Collected data entries>

>>>>>

-- ==== Sys2Proof/Machine/Orrery.lean ====
section
/-!
DEFINITION. The orrery images that the stewards keep (R344, R424, R430-R432).
-/
namespace Sys2Proof.Machine

/-! ## What an entry reports (R340-R344, R431) -/

/-- An erase block of a domain. -/
def Domain.fblock (x : Domain) (b : Nat) : FBlock := Sp.get {} x.fblocks b

/-- Whether a block is in service: of the capacity at sale, or drawn from the reserve, and not retired (R340, R343). -/
def inService (x : Domain) (b : Nat) : Bool :=
  (decide (b < x.flashGib * 256) || (decide (131072 ≤ b) && decide (b < 131072 + (8192 - x.spare)))) && !(x.fblock b).retired

/-- MAXWEAR: the greatest wear count among blocks in service (R344). -/
def maxWear (x : Domain) : Nat := (x.fblocks.map fun e => if inService x e.1 then e.2.wear else 0).foldl max 0

/-- RTCTL of a domain's router (R424). -/
def rtctl (x : Domain) : Nat :=
  x.rsel + x.sta * 2 ^ 2 + x.stb * 2 ^ 4 + (if x.armErr then 2 ^ 6 else 0) + (if x.drained then 2 ^ 7 else 0) +
    x.errIdx * 2 ^ 8 + x.drops * 2 ^ 18

/-- The state of a link as LINKS reports it (R418, R431). -/
def linkState (s : State) (d p : Nat) : Nat :=
  match neighbour d p with
  | none => 0
  | some n =>
    if linkDown s d p then 3
    else if (s.domain d).degraded.testBit (p - 1) || (s.domain n).degraded.testBit (opposite p - 1) then 2
    else 1

/-- A mask of cluster numbers. -/
def clusterMask (cs : List Nat) : Nat := cs.foldl (fun m c => m ||| 1 <<< c) 0

/-- The 256 bytes of a domain's entry (R431). -/
def orreryEntry (s : State) (vd d : Nat) : Memory :=
  let x := s.domain d
  let m := Memory.write [] 0x00 1 vd
  let m := m.write 0x01 1 d
  let m := m.write 0x02 1 x.st
  let m := m.write 0x03 1 (s.coresIn d).length
  let m := m.write 0x04 2 (clusterMask x.fused)
  let m := m.write 0x06 2 x.banks
  let m := m.write 0x08 8 x.coremap
  let m := (List.range 40).foldl (fun m i =>
    m.write (0x10 + i) 1 ((List.range 4).foldl (fun b p => b + (s.array (d * 40 + i) p).spare % 4 * 4 ^ p) 0)) m
  let m := m.write 0x38 2 x.dramGib
  let m := m.write 0x3A 2 x.flashGib
  let m := m.write 0x3C 2 x.spare
  let m := m.write 0x3E 2 (maxWear x)
  let m := (List.range 4).foldl (fun m i => m.write (0x40 + i) 1 (linkState s d (i + 1))) m
  let m := m.write 0x44 4 (rtctl x % 256)
  let m := m.write 0x48 2 (600 + 25 * x.fcur)
  let m := m.write 0x4A 2 (Config.coreVoltage d x.fcur)
  let m := m.write 0x4C 4 x.corrected
  (List.range 40).foldl (fun m i =>
    m.write (0x50 + 2 * i) 2 (if s.usable (d * 40 + i) then s.coreName (d * 40 + i) else 0xFFFF)) m

/-- The entries of a virtual interface's orrery, in ascending virtual number (R430). -/
def orreryEntries (s : State) (vi : Nat) : List Byte :=
  ((s.domsOf vi).zipIdx.map fun e => (orreryEntry s e.2 e.1).readBytes 0 256).flatten

/-- DIGEST: the first 256 bits of SHAKE256 over all entries, as the image holds them; over the entries of now where the
virtual interface has no image (R430). -/
def orreryDigest (s : State) (vi : Nat) : List Byte :=
  let v := s.viface vi
  shake256 (if v.regs.read 0x500 8 = 0 then orreryEntries s vi else v.orrImage.readBytes 0 (256 * (s.domsOf vi).length)) 32

/-- The header of an orrery with some entries (R430). -/
def orreryHeader (s : State) (vi gen : Nat) (entries : List Byte) : Memory :=
  let m := Memory.write [] 0x00 4 0x5952524F
  let m := m.write 0x04 2 1
  let m := m.write 0x06 1 (s.domsOf vi).length
  let m := m.write 0x08 8 gen
  m.writeBytes 0x10 (shake256 entries 32)

/-! ## Keeping the images current (R432) -/

/-- The device is to write bytes at a VA; a piece that would fault is dropped. -/
def queueBytes (s : State) (vi asn va n : Nat) (m : Memory) : State :=
  (blockPieces va n).foldl (fun s p => (devQueue s vi asn p.1 p.2 (m.read (p.1 - va) p.2)).getD s) s

/-- A change of a virtual interface's orrery image, where it has one: GEN odd, the bytes at an offset, DIGEST, and GEN
at the next even value, each released before the next (R430, R432). -/
def changeOrrery (s : State) (vi off n : Nat) (m : Memory) : State :=
  let v := s.viface vi
  let base := v.regs.read 0x500 8
  if base = 0 then s
  else
    let gen := v.orrGen + 2
    let image :=
      if 64 ≤ off then v.orrImage.writeBytes (off - 64) (m.readBytes 0 n)
      else Memory.writeBytes [] 0 (m.readBytes 64 (n - 64))
    let s := s.setVI vi { v with orrGen := gen, orrImage := image }
    let s := queueBytes s vi 0 (base + 8) 8 (Memory.write [] 0 8 (gen - 1))
    let s := queueBytes s vi 0 (base + off) n m
    let s := queueBytes s vi 0 (base + 0x10) 32 (Memory.writeBytes [] 0 (orreryDigest s vi))
    queueBytes s vi 0 (base + 8) 8 (Memory.write [] 0 8 gen)

/-- Write the whole orrery image of a virtual interface (R430). DEDUCED (log 104). -/
def writeOrrery (s : State) (vi : Nat) : State :=
  let es := orreryEntries s vi
  changeOrrery s vi 0 (64 + es.length)
    (((orreryHeader s vi ((s.viface vi).orrGen + 1) es).writeBytes 64 es))

/-- The correctable errors of a domain's storage, as its steward has counted them by now (R392, R431). -/
def countCorrected (s : State) (d : Nat) : State :=
  let r := s.fresh
  r.2.setDomain d { r.2.domain d with corrected := min 0xFFFFFFFF ((r.2.domain d).corrected + Config.freeErrors r.1) }

/-- A domain's entry has changed: its steward writes it into every image that holds it (R430-R432). -/
def refreshOrrery (s : State) (d : Nat) : State :=
  let s := countCorrected s d
  (s.vis.filter fun e => e.2.partmap.testBit d).foldl (fun s e =>
    let vd := s.virtualDomain e.1 d
    changeOrrery s e.1 (64 + 256 * vd) 256 (orreryEntry s vd d)) s

/-- A link has changed: the entries of the domains at its ends (R431). -/
def refreshLink (s : State) (d p : Nat) : State :=
  match neighbour d p with
  | some n => refreshOrrery (refreshOrrery s d) n
  | none => refreshOrrery s d

/-- Every entry that may show a domain's links has changed: its own, and its neighbours' (R431). -/
def refreshAround (s : State) (d : Nat) : State :=
  ([1, 2, 3, 4].filterMap (neighbour d)).foldl refreshOrrery (refreshOrrery s d)

end Sys2Proof.Machine
end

<<<<<

WORK TASK> Copy every line above that holds the word "testBit".

YOUR SOLUTION>
    else if (s.domain d).degraded.testBit (p - 1) || (s.domain n).degraded.testBit (opposite p - 1) then 2
  (s.vis.filter fun e => e.2.partmap.testBit d).foldl (fun s e =>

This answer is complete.